While Nell Choate Jones did not take up her brush until mid-life, she nonetheless became an international success and pivotal to the promotion of the visual arts in her native Georgia and in her adopted home of Brooklyn, New York. Between 1925 and her death at the age of 101, Jones’s paintings were exhibited in museums, galleries, and expositions in this country and abroad. Throughout her career, Jones supported various women’s art organizations and worked to make art more accessible to Georgians. Although she left the South when still quite young, Jones always considered herself a Southerner. When asked about her reliance on the region as a source of inspiration in a 1979 interview, Jones stated, “I was born here. I am a Southerner and that’s all there is to it.”

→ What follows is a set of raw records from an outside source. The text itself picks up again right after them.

-- ==== Sys2Proof/Machine/Crypto.lean ====
section
/-!
DEFINITION. SHA-256 (FIPS 180-4) and ECDSA over P-256 (FIPS 186-5), which the firmware's verification and its reports use
(spec/01 R24, R26, R27; log 8).
-/

namespace Sys2Proof.Machine

/-! ## SHA-256 -/

/-- The largest number of k bits whose power of degree d is at most n. -/
def rootBits (d n : Nat) : Nat → Nat → Nat
  | 0, r => r
  | k + 1, r => rootBits d n k (if (r + 2 ^ k) ^ d ≤ n then r + 2 ^ k else r)

/-- The first 64 primes. -/
def shaPrimes : List Nat := (List.range 312).filter fun n => decide (2 ≤ n) && (List.range 16).all fun i => n % (i + 2) != 0 || n == i + 2

/-- The first 32 bits of the fraction of a prime's root of degree d. -/
def shaFraction (d p : Nat) : Word := BitVec.ofNat 32 (rootBits d (p * 2 ^ (32 * d)) 40 0)

/-- The constants of the rounds come from cube roots, the first hash value from the square roots of the first eight. -/
def shaK : List Word := shaPrimes.map (shaFraction 3)
def shaInit : List Word := (shaPrimes.take 8).map (shaFraction 2)

def shaSigma (a b c : Nat) (x : Word) : Word := x.rotateRight a ^^^ x.rotateRight b ^^^ x.rotateRight c
def shaSchedSigma (a b c : Nat) (x : Word) : Word := x.rotateRight a ^^^ x.rotateRight b ^^^ x >>> c

/-- The number of a list of bytes, the first the most significant. -/
def beNat (bs : List Byte) : Nat := bs.foldl (fun n b => n * 256 + b.toNat) 0

/-- A number in n bytes, the most significant first. -/
def beBytes (n x : Nat) : List Byte := (bytesOfNat n x).reverse

/-- The message schedule, newest word first, extended by n words. -/
def shaExtend : Nat → List Word → List Word
  | 0, w => w
  | n + 1, w =>
    let at' := fun i => w.getD (i - 1) 0
    shaExtend n ((shaSchedSigma 17 19 10 (at' 2) + at' 7 + shaSchedSigma 7 18 3 (at' 15) + at' 16) :: w)

/-- One round on the eight working variables. -/
def shaRound (v : List Word) (kw : Word) : List Word :=
  match v with
  | [a, b, c, d, e, f, g, h] =>
    let t1 := h + shaSigma 6 11 25 e + ((e &&& f) ^^^ (~~~e &&& g)) + kw
    let t2 := shaSigma 2 13 22 a + ((a &&& b) ^^^ (a &&& c) ^^^ (b &&& c))
    [t1 + t2, a, b, c, d + t1, e, f, g]
  | v => v

/-- One block of 16 words. -/
def shaBlock (h block : List Word) : List Word :=
  let w := (shaExtend 48 block.reverse).reverse
  let v := (w.zip shaK).foldl (fun v x => shaRound v (x.1 + x.2)) h
  List.zipWith (· + ·) h v

/-- The padded message. -/
def shaPad (m : List Byte) : List Byte :=
  m ++ [0x80] ++ List.replicate ((119 - m.length % 64) % 64) 0 ++ beBytes 8 (8 * m.length)

/-- Word i of a padded message. -/
def shaWord (p : List Byte) (i : Nat) : Word := BitVec.ofNat 32 (beNat ((p.drop (4 * i)).take 4))

def sha256 (m : List Byte) : List Byte :=
  let p := shaPad m
  let h := (List.range (p.length / 64)).foldl (fun h i => shaBlock h ((List.range 16).map fun j => shaWord p (16 * i + j))) shaInit
  h.flatMap fun w => beBytes 4 w.toNat

/-! ## The curve P-256 -/

def p256P : Nat := 0xffffffff00000001000000000000000000000000ffffffffffffffffffffffff
def p256N : Nat := 0xffffffff00000000ffffffffffffffffbce6faada7179e84f3b9cac2fc632551
def p256B : Nat := 0x5ac635d8aa3a93e7b3ebbd55769886bc651d06b0cc53b0f63bce3c3e27d2604b

/-- A point; none is the point at infinity. -/
abbrev CurvePoint := Option (Nat × Nat)

def p256G : CurvePoint :=
  some (0x6b17d1f2e12c4247f8bce6e563a440f277037d812deb33a0f4a13945d898c296,
        0x4fe342e2fe1a7f9b8ee7eb4a7c0f9e162bce33576b315ececbb6406837bf51f5)

/-- x to the power of the number whose lowest k bits e has, modulo m. -/
def powMod (m : Nat) : Nat → Nat → Nat → Nat
  | 0, _, _ => 1
  | k + 1, x, e =>
    let y := powMod m k (x * x % m) (e / 2)
    if e % 2 = 1 then x * y % m else y

/-- The inverse modulo a prime. -/
def invMod (m x : Nat) : Nat := powMod m 256 (x % m) (m - 2)

def subMod (m a b : Nat) : Nat := (a + (m - b % m)) % m

def curveAdd : CurvePoint → CurvePoint → CurvePoint
  | none, b => b
  | a, none => a
  | some (x1, y1), some (x2, y2) =>
    let third := fun l =>
      let x3 := subMod p256P (subMod p256P (l * l) x1) x2
      some (x3, subMod p256P (l * subMod p256P x1 x3) y1)
    if x1 = x2 then
      if (y1 + y2) % p256P = 0 then none
      else third (subMod p256P (3 * x1 * x1) 3 * invMod p256P (2 * y1) % p256P)
    else third (subMod p256P y2 y1 * invMod p256P (subMod p256P x2 x1) % p256P)

/-- The multiple of a point by a number of k bits. -/
def curveMul : Nat → Nat → CurvePoint → CurvePoint
  | 0, _, _ => none
  | k + 1, e, p =>
    let r := curveMul k (e / 2) (curveAdd p p)
    if e % 2 = 1 then curveAdd p r else r

def onCurve (x y : Nat) : Bool :=
  decide (x < p256P) && decide (y < p256P) && (y * y) % p256P == (x * x * x + (p256P - 3) * x + p256B) % p256P

/-! ## ECDSA -/

/-- The signature r, s of a digest under private key d and secret k; none where the standard asks for another secret. -/
def ecdsaSign (d k : Nat) (digest : List Byte) : Option (Nat × Nat) :=
  match curveMul 256 k p256G with
  | none => none
  | some (x, _) =>
    let r := x % p256N
    let s := invMod p256N k * (beNat digest + r * d) % p256N
    if r = 0 || s = 0 then none else some (r, s)

def ecdsaVerify (qx qy : Nat) (digest : List Byte) (r s : Nat) : Bool :=
  let inRange := fun n => decide (0 < n) && decide (n < p256N)
  inRange r && inRange s && onCurve qx qy &&
    let w := invMod p256N s
    match curveAdd (curveMul 256 (beNat digest * w % p256N) p256G) (curveMul 256 (r * w % p256N) (some (qx, qy))) with
    | some (x, _) => x % p256N == r
    | none => false

/-- The public key of a private key. -/
def publicKey (d : Nat) : Nat × Nat := (curveMul 256 d p256G).getD (0, 0)

end Sys2Proof.Machine
end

Born in Hawkinsville, Georgia, Jones was only five years old when her father, who had served as a captain in the Confederate forces, died and her family relocated to Brooklyn. Following graduation from Adelphi Academy, she taught elementary school. But Jones’ career objectives changed in the 1920s, when her husband, the etcher and painter Eugene Arthur Jones, encouraged her to focus on art. Prospect Park, replete with gardens and convenient to her Brooklyn residence, became her muse, and she was soon accompanying her husband to artist colonies in Woodstock, New York, and Old Lyme, Connecticut, during the summer months. Her thickly painted impressionistic landscapes appeared in the Southern States Art League’s 1925 exhibition in Atlanta and, two years later, at the Holt Gallery in New York City. Encouraged by favorable reviews, Jones traveled to Paris in 1929, where she was awarded a scholarship to the Fontainebleau School of Art, located in the heart of the French countryside made famous by the Barbizon painters. She also studied in England and spent time painting in Italy and New Mexico.
In 1936, Jones returned to Georgia to bury her only sister alongside her parents. She took in the Southern landscape with fresh eyes, finding inspiration in the lush green foliage, red clay dirt, and rugged landscape. This subject matter triggered a shift in Jones’ aesthetic, and her paintings from this time forward are characterized by simplified forms, bold colors, and sinuous lines that are a notable departure from her comparatively static Impressionist work. She began to make periodic trips to the South, where she created landscapes as well as genre scenes of regional traditions. Frequently, her paintings depict African Americans at labor and in moments of leisure. Although Jones’s preference for provincial subjects suggests her awareness of the emerging American Regionalist school of the 1930s, her employment of a more modern, expressionistic technique distinguishes her from this movement.
These were the paintings that earned Jones entry into important regional and national exhibitions—including the 1939 New York World’s Fair—and also garnered commercial attention. An avid supporter of the arts, Jones served as president of the National Association of Women Artists and, simultaneously, as the first female president of the Brooklyn Society of Artists. She did not forget her Southern home, however. In 1941, Jones initiated efforts to establish an art museum at Berry College in Rome, Georgia, to which she donated twelve paintings. As Jones neared her centennial birthday, she was named Woman of the Year by the National Association of Women Artists and was honored with a Distinguished Citizen Award from the Brooklyn Museum. Upon her death, Jones’s family honored her request that her ashes be placed in the Georgia clay that had been such a powerful source of artistic inspiration for her in life.